The company was started in 1919 and is headquartered in Georgia. Over the years the company expanded to other countries. The company has provided safety equipment on construction sites.

In 2017, the company began to focus on safety equipment which would be needed to improve infrastructure. Bridges and other Infrastructure has begun to age in North America and BrandSafway began to focus on supplying the safety equipment which will be needed.

In 2019, the company had over 38,000 employees. Brookfield Business Partners bought 45% of the company in September 2019. BrandSafway was valued at $6.7 billion at the time of the purchase.

The company is often contracted to provide safety equipment for complicated jobs. Recently they provided scaffolding for the 120 year old Milwaukee City Hall in Milwaukee, Wisconsin and the Old Cathedral in St. Louis, Missouri. In December 2019 the company was hired to provide safety equipment and scaffolding for work on the Space Needle in Seattle, Washington.

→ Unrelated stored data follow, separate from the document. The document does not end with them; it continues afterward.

/-- The comparison of a remainder with half a unit. -/
inductive Half where
  | exact | below | tie | above
  deriving DecidableEq, Repr

/-- |x| / 2^k as a whole part and the position of the rest. -/
def Ex.split (x : Ex) (k : Int) : Nat × Half :=
  let s := k - x.exp
  if s ≤ 0 then (x.num * 2 ^ (-s).toNat, if x.sticky then .below else .exact)
  else
    let q := 2 ^ s.toNat
    let r := x.num % q
    let h := q / 2
    (x.num / q,
      if r = 0 ∧ !x.sticky then .exact
      else if r < h then .below
      else if r = h ∧ !x.sticky then .tie
      else .above)

/-- Whether the whole part is raised by one, by rounding mode (R32). -/
def roundUp (rmode : Rnd) (neg : Bool) (n : Nat) (h : Half) : Bool :=
  match rmode, h with
  | _, .exact => false
  | .rn, .below => false
  | .rn, .tie => n % 2 == 1
  | .rn, .above => true
  | .rz, _ => false
  | .rp, _ => !neg
  | .rm, _ => neg
  | .ra, .below => false
  | .ra, _ => true

/-- RoundToMultiple(x, 2^k, rmode): the magnitude's multiple, and whether it differs from x. -/
def roundMultiple (x : Ex) (k : Int) (rmode : Rnd) : Nat × Bool :=
  let (n, h) := x.split k
  (if roundUp rmode x.neg n h then n + 1 else n, h != .exact)

/-- Floor(Log2(|x|)) of a non-zero value. -/
def Ex.log (x : Ex) : Int := (Nat.log2 x.num : Int) + x.exp

/-- RoundFmt of R33. A non-zero value with num = 0 lies below every format's range. -/
def roundFmt (F : Fmt) (rmode : Rnd) (x : Ex) : Nat × FlagSet :=
  if x.isZero then (F.zero x.neg, 0#6)
  else
    let low := 1 - F.bias
    let e := if x.num = 0 then low else max x.log low
    let (n, inexact) := roundMultiple x (e - F.mBits) rmode
    let code := (e - low).toNat * 2 ^ F.mBits + n
    if code > F.maxCode then
      let r :=
        if !F.hasInf || F.saturating then F.maxCode
        else
          match rmode with
          | .rn | .ra => F.infCode
          | .rz => F.maxCode
          | .rp => if x.neg then F.maxCode else F.infCode
          | .rm => if x.neg then F.infCode else F.maxCode
      (F.signed x.neg r, flagOF ||| flagNX)
    else
      (F.signed x.neg code, flagIf inexact flagNX ||| flagIf (inexact && decide (code < 2 ^ F.mBits)) flagUF)

/-- The integer RoundToMultiple(x, 1, rmode), and whether it differs from x. -/
def roundInt (x : Ex) (rmode : Rnd) : Int × Bool :=
  let (n, inexact) := roundMultiple x 0 rmode
  (if x.neg then -(n : Int) else n, inexact)

/-- The exact value of a finite element. -/
def Ex.ofFin (neg : Bool) (num : Nat) (exp : Int) : Ex := { neg := neg, num := num, exp := exp, sticky := false }

def Ex.ofInt (x : Int) : Ex := Ex.ofFin (decide (x < 0)) x.natAbs 0

/-- A finite value as an integer multiple of 2^e. -/
def scaled (neg : Bool) (num : Nat) (exp e : Int) : Int :=
  let m := (num * 2 ^ (exp - e).toNat : Nat)
  if neg then -(m : Int) else m

/-- The sum of finite terms, exactly; `zeroNeg` is the sign of a zero sum. -/
def sumTerms (ts : List (Bool × Nat × Int)) (zeroNeg : Bool) : Ex :=
  let e : Int := (ts.map (fun t => t.2.2)).foldl min 0
  let s : Int := (ts.map (fun t => scaled t.1 t.2.1 t.2.2 e)).foldl (· + ·) 0
  if s = 0 then Ex.ofFin zeroNeg 0 0 else Ex.ofFin (decide (s < 0)) s.natAbs e

/-- The sign of an exact zero sum of two terms (R34). -/
def zeroSign (rmode : Rnd) (n1 n2 : Bool) : Bool := if n1 == n2 then n1 else rmode == .rm

/-- A term of a sum: an element or an exact product of two. -/
inductive Term where
  | nan
  | inf (neg : Bool)
  | fin (neg : Bool) (num : Nat) (exp : Int)
  deriving DecidableEq, Repr

/-- The exact product; nan when it is 0 × ∞ or has a NaN operand. -/
def mulTerm : Fp → Fp → Term
  | .nan _ _, _ | _, .nan _ _ => .nan
  | .inf n, .inf m => .inf (n != m)
  | .inf n, .fin m x _ => if x = 0 then .nan else .inf (n != m)
  | .fin n x _, .inf m => if x = 0 then .nan else .inf (n != m)
  | .fin n x e, .fin m y f => .fin (n != m) (x * y) (e + f)

def Fp.term : Fp → Term
  | .nan _ _ => .nan
  | .inf n => .inf n
  | .fin n x e => .fin n x e

/-- One of two values is zero and the other infinite: the invalid product (R38). -/
def zeroTimesInf (x y : Fp) : Bool := (x.isZero && y.isInf) || (x.isInf && y.isZero)

def Term.infSign : Term → Option Bool
  | .inf n => some n
  | _ => none

def Term.finite : Term → Option (Bool × Nat × Int)
  | .fin n x e => some (n, x, e)
  | _ => none

/-- PropagateNaN: the first NaN, quieted, at level 0; the generated NaN at level 1 (R38, R48). -/
def propagate (F : Fmt) (lvl1 : Bool) (xs : List Fp) : Nat :=
  if lvl1 then F.genNan
  else
    match xs.find? Fp.isNan with
    | some (.nan n m) => F.quietNan n m
    | _ => F.genNan

/-- Any signalling NaN raises NV (R38). -/
def snanFlag (F : Fmt) (xs : List Fp) : FlagSet := flagIf (xs.any (Fp.isSnan F)) flagNV

/-- Src of R143: the level-1 flush of f16, then the absolute and negation modifiers. -/
def srcFp (F : Fmt) (lvl1 absB negB : Bool) (x : Nat) : Fp :=
  let v := F.decode x
  let v := if F == .f16 && lvl1 && x / 2 ^ F.mBits % 2 ^ F.eBits == 0 then Fp.fin v.neg 0 (1 - F.bias - F.mBits) else v
  let v := if absB then v.setNeg false else v
  if negB then v.setNeg (!v.neg) else v

/-- The result of a sum of two terms under R145's order of cases. -/
def sumResult (F : Fmt) (lvl1 : Bool) (rmode : Rnd) (nans : List Fp) (invalid : Bool) (t u : Term) : Nat × FlagSet :=
  let nv := snanFlag F nans
  let opposite := match t.infSign, u.infSign with
    | some a, some b => a != b
    | _, _ => false
  if invalid || opposite then (F.genNan, nv ||| flagNV)
  else if nans.any Fp.isNan then (propagate F lvl1 nans, nv)
  else
    match t, u with
    | .inf n, _ | _, .inf n => (F.inf n, nv)
    | .fin n x e, .fin m y f => roundFmt F rmode (sumTerms [(n, x, e), (m, y, f)] (zeroSign rmode n m))
    | _, _ => (F.genNan, nv)

/-- fadd and hadd2 (R145). -/
def fpAdd (F : Fmt) (lvl1 : Bool) (rmode : Rnd) (x y : Fp) : Nat × FlagSet :=
  sumResult F lvl1 rmode [x, y] false x.term y.term
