/-- The end of an instruction that is no switch point: the entry moves to the next slot, merges there unless the instruction
issued as the first of a pair, and keeps issuing (R67, R88, R90). -/
def advance (g : Gang) (e : Entry) (prio : Nat) (pair : Bool) : Gang :=
  let e' := { e with pc := pcNext e.pc, prio := prio }
  let rest := g.frontier.tail
  if pair then { g with frontier := e' :: rest, paired := true }
  else
    let same := rest.filter (fun x => x.pc == e'.pc && x.band == e'.band && !x.busy)
    { g with
      frontier := { e' with mask := same.foldl (fun m x => m ||| x.mask) e'.mask } ::
        rest.filter (fun x => !(x.pc == e'.pc && x.band == e'.band && !x.busy))
      paired := false }

/-- A gang is fully reconverged (R94). -/
def reconverged (g : Gang) : Bool :=
  g.frontier.length == 1 && g.inRun .held == 0#32 &&
    g.lanes.all (fun l => l.run != .active || l.depth == 0)

/-! The trap ring (R329 to R332). -/

/-- Whose ring a record goes to: context, tenant, stage-1 root and class. -/
structure Ring where
  vf : Nat
  ctx : Nat
  tenant : Nat
  root : Nat
  cls : Nat
  holder : Nat
  deriving DecidableEq, Repr

/-- The device as a writer or reader in a context. -/
def Ring.who (r : Ring) : Who :=
  { holder := r.holder, vf := r.vf, ctx := r.ctx, root := r.root, cls := r.cls, user := false, world := none, mayPatch := true
    pri := false }

/-- The fields of a PC value; reserved bits are not stored (R6, R82). -/
def pcFields (v : Nat) : BitVec 64 := BitVec.ofNat 64 (bits v 54 6 * 64 + bits v 2 0)

/-- The 64 bytes of a record (R331). -/
def recordBytes (r : Ring) (tick : Nat) (x : Record) : List Byte :=
  bytesOf 4 (x.cause + x.sev * 2 ^ 8 + r.vf * 2 ^ 16) ++ bytesOf 4 (r.ctx + r.tenant * 2 ^ 16) ++
  bytesOf 4 (x.core + x.gang * 2 ^ 9) ++ bytesOf 4 x.lanes.toNat ++ bytesOf 8 (pcFields x.pc.toNat).toNat ++ bytesOf 8 x.addr ++
  bytesOf 4 x.region.toNat ++ bytesOf 4 0 ++ (x.scnt.map (BitVec.ofNat 8)) ++ bytesOf 4 x.det0 ++ bytesOf 4 x.det1 ++
  bytesOf 8 tick

/-- BASE of a context's ring as a VA; 0 = no ring (R329). -/
def ringBase (c : Ctx) : Nat := c.ringBase.toNat * 4096

/-- Records the ring holds (R329). -/
def ringLen (c : Ctx) : Nat := 64 * 2 ^ c.ringSz.toNat

/-- The records that a ring has room for; none where records are not kept: no ring, or one whose header does not translate (R329, R330). -/
def ringSpace (s : State) (r : Ring) : Option Nat :=
  let c := s.ctxAt r.vf r.ctx
  if ringBase c = 0 then none
  else (deviceRead s r.who (ringBase c) 8).map fun bs =>
    ringLen c - (natOfBytes (bs.take 4) + 2 ^ 32 - natOfBytes (bs.drop 4)) % 2 ^ 32

/-- The ring has room for `n` records, or none is kept (R330). -/
def ringRoom (s : State) (r : Ring) (n : Nat) : Bool :=
  match ringSpace s r with
  | some m => decide (n ≤ m)
  | none => true

/-- Sets FULL in the ring's header (R330). -/
def ringFull (s : State) (r : Ring) : State :=
  let c := s.ctxAt r.vf r.ctx
  match deviceRead s r.who (ringBase c + 8) 4 with
  | some bs => (deviceWrite s r.who (ringBase c + 8) (bytesOf 4 (natOfBytes bs ||| 1))).getD s
  | none => s

/-- Writes the bytes of a record, then advances PROD (R330). With no ring, or one that does not translate, the record is lost. -/
def putRecord (s : State) (r : Ring) (x : List Byte) : State :=
  let c := s.ctxAt r.vf r.ctx
  if ringBase c = 0 then s
  else match deviceRead s r.who (ringBase c) 4 with
    | some bs =>
      let i := natOfBytes bs
      match deviceWrite s r.who (ringBase c + 64 + 64 * (i % ringLen c)) x with
      | some s1 => (deviceWrite s1 r.who (ringBase c) (bytesOf 4 ((i + 1) % 2 ^ 32))).getD s1
      | none => s
    | none => s

/-- Writes one record of a context to its ring. -/
def writeRecord (s : State) (r : Ring) (x : Record) : State := putRecord s r (recordBytes r s.tick x)

def writeRecords (s : State) (r : Ring) (xs : List Record) : State := xs.foldl (fun s x => writeRecord s r x) s

/-- Adds to LOST for records whose producer was terminated while it waited (R330). -/
def ringLost (s : State) (r : Ring) (n : Nat) : State :=
  let c := s.ctxAt r.vf r.ctx
  if n = 0 || ringBase c = 0 then s
  else match deviceRead s r.who (ringBase c + 12) 4 with
    | some bs => (deviceWrite s r.who (ringBase c + 12) (bytesOf 4 ((natOfBytes bs + n) % 2 ^ 32))).getD s
    | none => s

/-- The ring of a crew's context. -/
def Crew.ring (s : State) (c : Crew) : Ring :=
  let l := s.launchOf c
  { vf := l.vf, ctx := l.ctx, tenant := l.tenant, root := l.desc.s1root, cls := l.desc.cls, holder := 512 + c.camp }

/-- A crew's lane as a translator (R291, R292, R388). -/
def Crew.who (s : State) (c : Crew) (mode : Mode) : Who :=
  let l := s.launchOf c
  { holder := c.coreOf, vf := l.vf, ctx := l.ctx, root := l.desc.s1root, cls := l.desc.cls, user := mode == .user
    world := if l.world then some (l.id, l.wkey) else none, mayPatch := mode != .user, pri := true }

/-- The engines of a crew's camp as translators on its behalf (R193). -/
def Crew.engine (s : State) (c : Crew) : Who :=
  { Crew.who s c .user with holder := 512 + c.camp, user := true }

/-- The class under which an access of a crew fills L2: 15 for a line of a protected world (R302, R388). -/
def fillClass (s : State) (c : Crew) (prot : Bool) : Nat := if prot then 15 else (s.launchOf c).desc.cls

/-- The world that a line filled by an access of a crew belongs to (R388). -/
def fillWorld (c : Crew) (prot : Bool) : Option Nat := if prot then some c.launch else none

/-- A record about lanes of a gang, with the counters of the lowest-numbered one (R331). -/
def laneRecord (c : Crew) (k : Nat) (cause sev : Nat) (lanes : LaneMask) (pc : Pc) (addr det0 det1 : Nat) : Record :=
  let g := c.gang k
  { cause := cause, sev := sev, core := c.coreOf, gang := k, lanes := lanes, pc := pc, addr := addr, region := g.regioncnt
    scnt := if lanes = 0#32 then List.replicate 8 0 else (g.lane (lowest lanes)).scnt, det0 := det0, det1 := det1 }

/-- Marks a producer that waits for room and will raise its record again, and sets FULL (R330). -/
def ringStall (s : State) (r : Ring) (crew : Nat) (gang : Option Nat) : State :=
  let w : RingWait := { vf := r.vf, ctx := r.ctx, crew := crew, gang := gang }
  { ringFull s r with ringWait := s.ringWait ++ (if s.ringWait.any (· == w) then [] else [w]) }

/-- The unit that waits for what its record brings about: an engine, numbered as in `Joiner.engine`, or 3 with the number of an operation. -/
def Fate.subject : Fate → Option (Nat × Nat)
  | .notice => none
  | .die what n => some (what, n)
  | .fault e => some (1, e)
  | .failed op => some (3, op)
  | .stop chan _ => some (0, chan)

/-- A unit of a crew stalls until its record is written (R330). -/
def owing (s : State) (crew what n : Nat) : Bool := s.ringWait.any fun w => w.crew == crew && w.fate.subject == some (what, n)

/-- Writes the records of a producer that find room; once all are written `done` follows, else the producer waits with the rest (R330). -/
def giveRecords (s : State) (r : Ring) (crew : Nat) (gang : Option Nat) (fate : Fate) (recs : List Record) (done : State → State) : State :=
  let m := (ringSpace s r).getD recs.length
  let s1 := writeRecords s r (recs.take m)
  if recs.length ≤ m then done s1
  else
    { ringFull s1 r with
      ringWait := s1.ringWait ++
        [{ vf := r.vf, ctx := r.ctx, crew := crew, gang := gang, fate := fate, recs := recs.drop m, org := (r.vf, r.ctx, r.tenant) }] }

In January 2020, BrandSafway announced the purchase of AGF Access Group, a Quebec-based construction company.

In 2021, BrandSafway acquired Brace Industrial Group for an undisclosed amount from Brown Gibbons Lang & Company. Brace provides scaffolding, insulation, fireproofing, heat tracing, industrial siding and decking, abrasive blasting, painting, specialty coatings, lead and asbestos abatement, concrete repair and refractory.

===Locations===
The company's global headquarters is in Atlanta, Georgia. The company has 253 locations around the world.